And you can't really get out there and argue and bang the drum about the huge success of the stimulus when you've got high unemployment and people still worried about the recession.

So, they're counseling patience and time, but they're also going to make the contrast. Keith, if I've learned anything about politics in all my years of covering it, is that it's a game of contrast - a game of compared with what, compared with whom. That's why the president said last night, you know, yes, we've got our problems and we've still got a long way to go, but don't let those people back in power. You don't like them and they made the mistakes of the past.

OLBERMANN: And was that, in effect, that message from Cornyn to anybody else who voted on the Republican side for TARP - was that in fact, good luck?

FINEMAN: Well, the problem is that the Republicans have no message.

OLBERMANN: Yes.

FINEMAN: If you look at the poll, Keith, and you look at Republican voters in that poll, why they want to come out and vote this time - we asked them. Most of them want to come out and vote because they don't like Obama, very few of them want to come out because they like their own Republicans. As a matter of fact, they like the tea party better than they like the congressional Republicans.

And there are no ideas there in the congressional Republican Party, you know - if you look at the contrast from when Newt Gingrich was running his revolution so called in the early '90s, the similar number was: people wanted to come out and vote for Newt's Contract with America, Republicans don't want to come out and vote for Republicans.

OLBERMANN: The voters of no. Howard Fineman -

FINEMAN: Exactly.

OLBERMANN: - of "Newsweek" and MSNBC, as we prepare for no theater in the fall - great thanks, Howard.

FINEMAN: Thank you, Keith.

OLBERMANN: Ms. Bendy Straws praises Bush, attacks Obama for TARP -

Bush's idea. She admits Obama hasn't tried to take away your guns but knows he wants to. Next thing you know she'll be claiming he pushed a reporter into a hovercraft.
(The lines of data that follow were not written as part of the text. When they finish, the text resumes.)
theorem getLsbD_frameForTimer_other (v : Frame) (minutes : Nat) {k : Nat} (hours : k < 16 ∨ 24 ≤ k) (enable : k ≠ 39) :
    (frameForTimer v minutes).getLsbD k = v.getLsbD k := by
  rw [frameForTimer, getLsbD_setTimerEnBit, if_neg enable, getLsbD_setTimerHours, if_neg (by omega)]

/-- Settles O31. -/
theorem setTimerStoresWholeHours : Obligations.SetTimerStoresWholeHours := by
  constructor
  · simp only [← bField_eq_ofNat]
    exact decodesAs_withOperandsOf (.setTimer 0)
  · exact fun m s => ⟨frameForTimer s.frame m.toNat, fieldAt_frameForTimer_hours _ _,
      getLsbD_frameForTimer_enable _ _, fun _ => getLsbD_frameForTimer_other _ _, exec_setTimer_frameForTimer m s⟩

/-! ## The getters (R133, R138, R142, R147) -/

/-- Settles O26, getter by getter. -/
theorem fieldGettersAnswerTheirField : Obligations.FieldGettersAnswerTheirField := by
  refine ⟨⟨decodesAs_withOperandsOf .getTemp, decodesAs_withOperandsOf .getFan, decodesAs_withOperandsOf .getMode⟩,
    fun s => ?_⟩
  simp only [List.forall_mem_cons, List.not_mem_nil, false_implies, implies_true, and_true, ← zext64_getbits]
  exact ⟨exec_getTemp s, exec_getFan s, exec_getMode s⟩

/-- What GETTIMER answers, by bit 39 and bits 23:16. -/
theorem timerMinutes_eq (v : Frame) : timerMinutes v = if v.getLsbD 39 then fieldAt v 16 8 * 60 else 0 := by
  have enable : getTimerEnBit v = 0#1 ↔ v.getLsbD 39 = false := by
    rw [← BitVec.toNat_inj, getTimerEnBit, toNat_getbits]
    simp [Layout.timerEn, fieldAt_one]
  rw [timerMinutes, toNat_getTimerHours]
  by_cases h : v.getLsbD 39
  · rw [if_neg (by rw [enable, h]; decide), if_pos h]
  · rw [if_pos (enable.mpr (by simpa using h)), if_neg h]

/-- Settles O32. -/
theorem getTimerAnswersMinutes : Obligations.GetTimerAnswersMinutes := by
  refine ⟨decodesAs_withOperandsOf .getTimer, fun s => ?_⟩
  rw [← timerMinutes_eq]
  exact exec_getTimer s

end Sys2Proof.Machine
end

section
/-! PROOF. Consistency of FRAME (R150) as three independent parts, which the setters establish and every command keeps:
the fan under the mode, the timer, the temperature in its unit. -/

namespace Sys2Proof.Machine

/-! ## The parts of consistency (R150) -/

/-- The hours are at most 24, and the enable field is 1 exactly when there are any. -/
def TimerAgrees (enable hours : Nat) : Prop := hours ≤ 24 ∧ (enable = 1 ↔ 0 < hours)

/-- The temperature is in the range of its unit, 1 = Fahrenheit. -/
def TempInRange (unit temp : Nat) : Prop := if unit = 1 then 61 ≤ temp ∧ temp ≤ 86 else 16 ≤ temp ∧ temp ≤ 30

theorem consistent_iff (v : Frame) : Consistent v ↔ FanFitsMode (fieldAt v 40 4) (fieldAt v 32 4)
    ∧ TimerAgrees (fieldAt v 39 1) (fieldAt v 16 8) ∧ TempInRange (fieldAt v 38 1) (fieldAt v 24 8) :=
  ⟨fun ⟨mode, fan, dryLow, hours, timerEn, temp⟩ => ⟨⟨mode, fan, dryLow⟩, ⟨hours, timerEn⟩, temp⟩,
    fun ⟨⟨mode, fan, dryLow⟩, ⟨hours, timerEn⟩, temp⟩ => ⟨mode, fan, dryLow, hours, timerEn, temp⟩⟩

/-! ## What each setter makes of its part -/

/-- SETFAN makes the fan field fit a legal mode. -/
theorem exec_setFan_fanFitsMode {speed : BitVec 8} {s t : State} (h : exec (.setFan speed) s = .next t)
    (legal : LegalMode (fieldAt s.frame 40 4)) : FanFitsMode (fieldAt t.frame 40 4) (fieldAt t.frame 32 4) := by
  obtain ⟨f, fan, outside, hx⟩ := setFanStoresNormalisedSpeed.2 speed s
  cases hx.symm.trans h
  have mode : fieldAt f 40 4 = fieldAt s.frame 40 4 := fieldAt_congr fun k _ _ => outside k (by omega)
  show FanFitsMode (fieldAt f 40 4) (fieldAt f 32 4)
  rw [mode, fan]
  exact fanFitsMode_fannorm legal _

/-- SETMODE makes the mode legal and the fan field fit it, from any frame. -/
theorem exec_setMode_fanFitsMode {m : BitVec 8} {s t : State} (h : exec (.setMode m) s = .next t) :
    FanFitsMode (fieldAt t.frame 40 4) (fieldAt t.frame 32 4) := by
  obtain ⟨f, temp, -, mode, fan, -, -, -, hx⟩ := setModeReappliesFanAndTemperature.2 m s
  cases hx.symm.trans h
  show FanFitsMode (fieldAt f 40 4) (fieldAt f 32 4)
  rw [mode, fan]
  exact fanFitsMode_fannorm (legalMode_modenorm _) _

/-- SETTIMER makes the timer fields agree, from any frame. -/
theorem exec_setTimer_timerAgrees {m : BitVec 16} {s t : State} (h : exec (.setTimer m) s = .next t) :
    TimerAgrees (fieldAt t.frame 39 1) (fieldAt t.frame 16 8) := by
  obtain ⟨f, hours, enable, -, hx⟩ := setTimerStoresWholeHours.2 m s
  cases hx.symm.trans h
  show TimerAgrees (fieldAt f 39 1) (fieldAt f 16 8)
  rw [fieldAt_one, enable, hours]
  constructor
  · omega
  · by_cases hm : 60 ≤ m.toNat <;> simp [hm]

/-- After the temperature setter FRAME holds the saved pair, which is in range. -/
theorem exec_runsTempSetter_saved {i : Instr} (hi : RunsTempSetter i) {s t : State} (h : exec i s = .next t) :
    fieldAt t.frame 24 8 = t.savedTemp.toNat ∧ t.frame.getLsbD 38 = t.savedUnit ∧ SavedConsistent t := by
  obtain ⟨v, d, f, -, hx⟩ := exec_runsTempSetter hi s
  cases hx.symm.trans h
  exact ⟨fieldAt_applyTemp_temp _ _ _, getLsbD_applyTemp_frame _ _ _ _,
    savedConsistent_applyTemp (s.writeFrame v) d f⟩

theorem exec_runsTempSetter_tempInRange {i : Instr} (hi : RunsTempSetter i) {s t : State} (h : exec i s = .next t) :
    TempInRange (fieldAt t.frame 38 1) (fieldAt t.frame 24 8) := by
  obtain ⟨temp, unit, saved⟩ := exec_runsTempSetter_saved hi h
  rw [fieldAt_one, temp, unit]
  unfold SavedConsistent at saved
  unfold TempInRange
  cases hu : t.savedUnit <;> simpa [hu] using saved

/-! ## Every command keeps each part (R151) -/

theorem SavedConsistent.effect {i : Instr} {s t : State} (hs : SavedConsistent s) (h : Effect s i t) :
    SavedConsistent t := by
  cases h with
  | reset v r => exact savedConsistent_default (s.writeFrame v)
  | temp _ _ v _ d f r => exact savedConsistent_applyTemp (s.writeFrame v) d f
  | _ => exact hs

variable {i : Instr} {s t : State}

/-- A field of FRAME that the command is not listed for is as it was (R22). -/
theorem exec_fieldAt_other (h : exec i s = .next t) {f : FieldPos} (hn : f ∉ fieldsWritten i)
    (hf : f ∈ Layout.fields := by decide) : fieldAt t.frame f.offset f.width = fieldAt s.frame f.offset f.width :=
  (exec_effect h).sameFieldsBut f hf hn

theorem exec_keeps_fanFitsMode (hr : i ≠ .reset) (hl : ∀ v, i ≠ .loadPacked v) (h : exec i s = .next t)
    (hs : FanFitsMode (fieldAt s.frame 40 4) (fieldAt s.frame 32 4)) :
    FanFitsMode (fieldAt t.frame 40 4) (fieldAt t.frame 32 4) := by
  obtain ⟨-, -, -, setsMode, -, -, -, -, setsFan, -⟩ := writers_of_field i hr hl
  by_cases hm : ∃ m, i = .setMode m
  · obtain ⟨m, rfl⟩ := hm
    exact exec_setMode_fanFitsMode h
  · by_cases hf : ∃ v, i = .setFan v
    · obtain ⟨v, rfl⟩ := hf
      exact exec_setFan_fanFitsMode h hs.1
    · have mode : fieldAt t.frame 40 4 = fieldAt s.frame 40 4 := exec_fieldAt_other h (mt setsMode hm)
      have fan : fieldAt t.frame 32 4 = fieldAt s.frame 32 4 := exec_fieldAt_other h (mt setsFan (not_or.mpr ⟨hf, hm⟩))
      rwa [mode, fan]

theorem exec_keeps_timerAgrees (hr : i ≠ .reset) (hl : ∀ v, i ≠ .loadPacked v) (h : exec i s = .next t)
    (hs : TimerAgrees (fieldAt s.frame 39 1) (fieldAt s.frame 16 8)) :
    TimerAgrees (fieldAt t.frame 39 1) (fieldAt t.frame 16 8) := by
  obtain ⟨-, -, -, -, setsTimer, -⟩ := writers_of_field i hr hl
  by_cases hm : ∃ m, i = .setTimer m
  · obtain ⟨m, rfl⟩ := hm
    exact exec_setTimer_timerAgrees h
  · obtain ⟨enableKept, hoursKept⟩ := not_or.mp (mt setsTimer hm)
    have enable : fieldAt t.frame 39 1 = fieldAt s.frame 39 1 := exec_fieldAt_other h enableKept
    have hours : fieldAt t.frame 16 8 = fieldAt s.frame 16 8 := exec_fieldAt_other h hoursKept
    rwa [enable, hours]

/-- SETTEMPUNIT is left out: it changes the unit under the temperature. -/
theorem exec_keeps_tempInRange (hr : i ≠ .reset) (hl : ∀ v, i ≠ .loadPacked v) (hu : ∀ f, i ≠ .setTempUnit f)
    (h : exec i s = .next t) (hs : TempInRange (fieldAt s.frame 38 1) (fieldAt s.frame 24 8)) :
    TempInRange (fieldAt t.frame 38 1) (fieldAt t.frame 24 8) := by
  obtain ⟨-, -, -, -, -, setsUnit, -, -, -, setsTemp⟩ := writers_of_field i hr hl
  by_cases hi : RunsTempSetter i
  · exact exec_runsTempSetter_tempInRange hi h
  · have noUnit : ¬ ∃ f, i = .setTempUnit f := fun ⟨f, hf⟩ => hu f hf
    have unit : fieldAt t.frame 38 1 = fieldAt s.frame 38 1 :=
      exec_fieldAt_other h (mt setsUnit (not_or.mpr ⟨noUnit, hi⟩))
    have temp : fieldAt t.frame 24 8 = fieldAt s.frame 24 8 := exec_fieldAt_other h (mt setsTemp hi)
    rwa [unit, temp]

end Sys2Proof.Machine
end

section
/-! PROOF. FRAME and the saved pair stay consistent (R151), and SETMODE and SETTIMER repair any frame (R267). -/

namespace Sys2Proof.Machine

/-- Settles O33: RESET leaves the default configuration, every other command keeps the three parts one by one. -/
theorem commandsKeepFrameConsistent : Obligations.CommandsKeepFrameConsistent := by
  intro i s t hl hu saved consistent h
  refine ⟨?_, saved.effect (exec_effect h)⟩
  by_cases hr : i = .reset
  · subst hr
    cases h
    exact consistent_reset
  · obtain ⟨fan, timer, temp⟩ := (consistent_iff _).mp consistent
    exact (consistent_iff _).mpr ⟨exec_keeps_fanFitsMode hr hl h fan, exec_keeps_timerAgrees hr hl h timer,
      exec_keeps_tempInRange hr hl hu h temp⟩

/-- A consistent saved temperature is the clamp's own fixed point (R134, R150). -/
theorem tempclamp_of_savedConsistent {s : State} (hs : SavedConsistent s) :
    tempclamp Config.machine s.savedTemp.toNat s.savedUnit = s.savedTemp.toNat := by
  unfold SavedConsistent at hs
  rw [tempclamp_machine]
  split_ifs at hs ⊢ <;> omega

/-- SETMODE leaves a consistent saved pair as it was. -/
theorem exec_setMode_keeps_saved {m : BitVec 8} {s t : State} (hs : SavedConsistent s)
    (h : exec (.setMode m) s = .next t) : t.savedTemp = s.savedTemp ∧ t.savedUnit = s.savedUnit := by
  cases (exec_setMode_frameForMode m s).symm.trans h
  simp [tempclamp_of_savedConsistent hs]

/-- SETTIMER leaves the temperature and its unit. -/
theorem exec_setTimer_keeps_temp {m : BitVec 16} {s t : State} (h : exec (.setTimer m) s = .next t) :
    fieldAt t.frame 24 8 = fieldAt s.frame 24 8 ∧ fieldAt t.frame 38 1 = fieldAt s.frame 38 1 :=
  ⟨exec_fieldAt_other h (show Layout.temp ∉ [Layout.timerEn, Layout.timerHours] by decide),
    exec_fieldAt_other h (show Layout.unitF ∉ [Layout.timerEn, Layout.timerHours] by decide)⟩

/-- Settles O34: SETMODE establishes the fan and temperature parts, SETTIMER keeps them and adds the timer's. -/
theorem setModeThenSetTimerRepairsFrame : Obligations.SetModeThenSetTimerRepairsFrame := by
  intro m n s saved
  obtain ⟨t, ht⟩ : ∃ t, exec (.setMode m) s = .next t := ⟨_, exec_setMode m s⟩
  obtain ⟨u, hu⟩ : ∃ u, exec (.setTimer n) t = .next u := ⟨_, exec_setTimer n t⟩
  have runs : RunsTempSetter (.setMode m) := .inr (.inr ⟨m, rfl⟩)
  have fan := exec_keeps_fanFitsMode (i := .setTimer n) nofun nofun hu (exec_setMode_fanFitsMode ht)
  have temp := exec_keeps_tempInRange (i := .setTimer n) nofun nofun nofun hu (exec_runsTempSetter_tempInRange runs ht)
  have consistent := (consistent_iff _).mpr ⟨fan, exec_setTimer_timerAgrees hu, temp⟩
  obtain ⟨tempSaved, unitSaved, savedAfter⟩ := exec_runsTempSetter_saved runs ht
  obtain ⟨savedTempKept, savedUnitKept⟩ := exec_setMode_keeps_saved saved ht
  obtain ⟨tempKept, unitKept⟩ := exec_setTimer_keeps_temp hu
  refine ⟨t, u, ht, hu, consistent, savedAfter.effect (exec_effect hu), ?_, ?_⟩
  · rw [tempKept, tempSaved, savedTempKept]
  · rw [unitKept, fieldAt_one, unitSaved, savedUnitKept]
    simp

end Sys2Proof.Machine
end

section
/-! PROOF. The frame-packing commands (42_frame_packing.md): RESET (R160), the laws of the checksum (R166, R169), the
read-out and what it does not depend on (R163, R164), loading a frame (R165). -/

namespace Sys2Proof.Machine

/-! ## RESET and LOADPACKED (R160, R165) -/

/-- A word with the OP value of a command of format W decodes to it, with bits 95:32 of the word (R82). -/
theorem decodesAs_formatW (cmd : BitVec 64 → Instr) (hcmd : ∀ w, (cmd 0).withOperandsOf w = cmd (aField w)) :
    DecodesAs (opcode (cmd 0)).toNat (fun w => cmd (BitVec.ofNat 64 (w.toNat / 2 ^ 32))) := by
  simp only [← aField_eq_ofNat, ← hcmd]
  exact decodesAs_withOperandsOf (cmd 0)

/-- Settles O36. -/
theorem resetCommandRestoresDefaults : Obligations.ResetCommandRestoresDefaults :=
  ⟨decodesAs_withOperandsOf .reset, exec_reset⟩

/-- Settles O40. -/
theorem loadPackedReplacesFrame : Obligations.LoadPackedReplacesFrame :=
  ⟨decodesAs_formatW .loadPacked fun _ => rfl, exec_loadPacked⟩

/-! ## The checksum (R166, R167, R169) -/

theorem checksum_congr {v v' : Frame} (h : ∀ k, 16 ≤ k → k < 48 → v'.getLsbD k = v.getLsbD k) :
    checksum v' = checksum v :=
  BitVec.eq_of_toNat_eq (by rw [toNat_checksum, toNat_checksum, checksumNat_congr h])

theorem checksumNat_add_dataSum (v : Frame) : (checksumNat v + dataSum v) % 256 = 0 := by
  unfold checksumNat
  omega

/-- A sum of data bytes that grows by `d` modulo 256 lets the checksum fall by `d`. -/
theorem checksumNat_add_of_dataSum {v v' : Frame} {d : Nat} (h : dataSum v' % 256 = (dataSum v + d) % 256) :
    (checksumNat v' + d) % 256 = checksumNat v := by
  unfold checksumNat
  omega

/-- The offsets of the data bytes, as a set to sum over. -/
def dataOffsets : Finset Nat := {16, 24, 32, 40}

theorem dataSum_eq_sum (v : Frame) : dataSum v = ∑ o ∈ dataOffsets, fieldAt v o 8 := by
  simp [dataSum, dataOffsets, Nat.add_assoc]

theorem mem_dataOffsets {o : Nat} : o ∈ dataOffsets ↔ o = 16 ∨ o = 24 ∨ o = 32 ∨ o = 40 := by
  simp [dataOffsets]

/-- When one data byte grows by `d` modulo 256 and the others stay, so does the sum. -/
theorem dataSum_mod_of_byte {v v' : Frame} {o d : Nat} (ho : o ∈ dataOffsets)
    (others : ∀ o' ∈ dataOffsets, o' ≠ o → fieldAt v' o' 8 = fieldAt v o' 8)
    (grown : fieldAt v' o 8 = (fieldAt v o 8 + d) % 256) : dataSum v' % 256 = (dataSum v + d) % 256 := by
  have rest : ∑ o' ∈ dataOffsets.erase o, fieldAt v' o' 8 = ∑ o' ∈ dataOffsets.erase o, fieldAt v o' 8 :=
    Finset.sum_congr rfl fun o' h => others o' (Finset.mem_of_mem_erase h) (Finset.ne_of_mem_erase h)
  rw [dataSum_eq_sum, dataSum_eq_sum, ← Finset.add_sum_erase _ _ ho, ← Finset.add_sum_erase _ _ ho, rest, grown]
  omega

/-- Settles O42: the three laws on naturals, through the checksum as a number. -/
theorem checksumIsTwosComplementOfSum : Obligations.ChecksumIsTwosComplementOfSum := by
  refine ⟨fun v => ⟨toNat_checksum v, ?_⟩, fun _ _ => checksum_congr, fun v v' o d ho others grown => ?_⟩
  · rw [toNat_checksum]
    exact checksumNat_add_dataSum v
  · rw [toNat_checksum, toNat_checksum]
    exact checksumNat_add_of_dataSum
      (dataSum_mod_of_byte (mem_dataOffsets.mpr ho) (fun o' h => others o' (mem_dataOffsets.mp h)) grown)

/-- Settles O41. -/
theorem checksumCommandAnswersChecksum : Obligations.ChecksumCommandAnswersChecksum := by
  refine ⟨decodesAs_formatW .checksum fun _ => rfl, fun v s => ?_⟩
  rw [← toNat_checksum, BitVec.ofNat_toNat]
  exact exec_checksum v s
What, he did? He pushed a reporter into a hovercraft?

And why is John McCain in a commercial with Darth Vader?

(COMMERCIAL BREAK)

OLBERMANN: Sarah Palin caught in public once again not wearing any facts. That's ahead.

First, the Twitter report: just hit exactly 60,000 followers. Kate Gooch of northern Kentucky, number 60,000. Right at that, it stuck there.

Tweet of the day, pertinent to Lewis Black's rant about Lonesome Rhodes Beck and his obsessive and ludicrous comparison to American 2010 and the Soviet Union and Nazi Germany, GeorgeK1029 - is his avatar President Garfield? President Garfield asks, "can somebody send Glenn Beck a plane ticket to 1943 Germany or 1960 USSR?" I believe that was the plot of the Gary Graham (ph), the Philadelphia experiment to - in which Hitler's scientist's son goes back in time to give the Nazis the atomic bomb and an iPad. Let's play Oddball.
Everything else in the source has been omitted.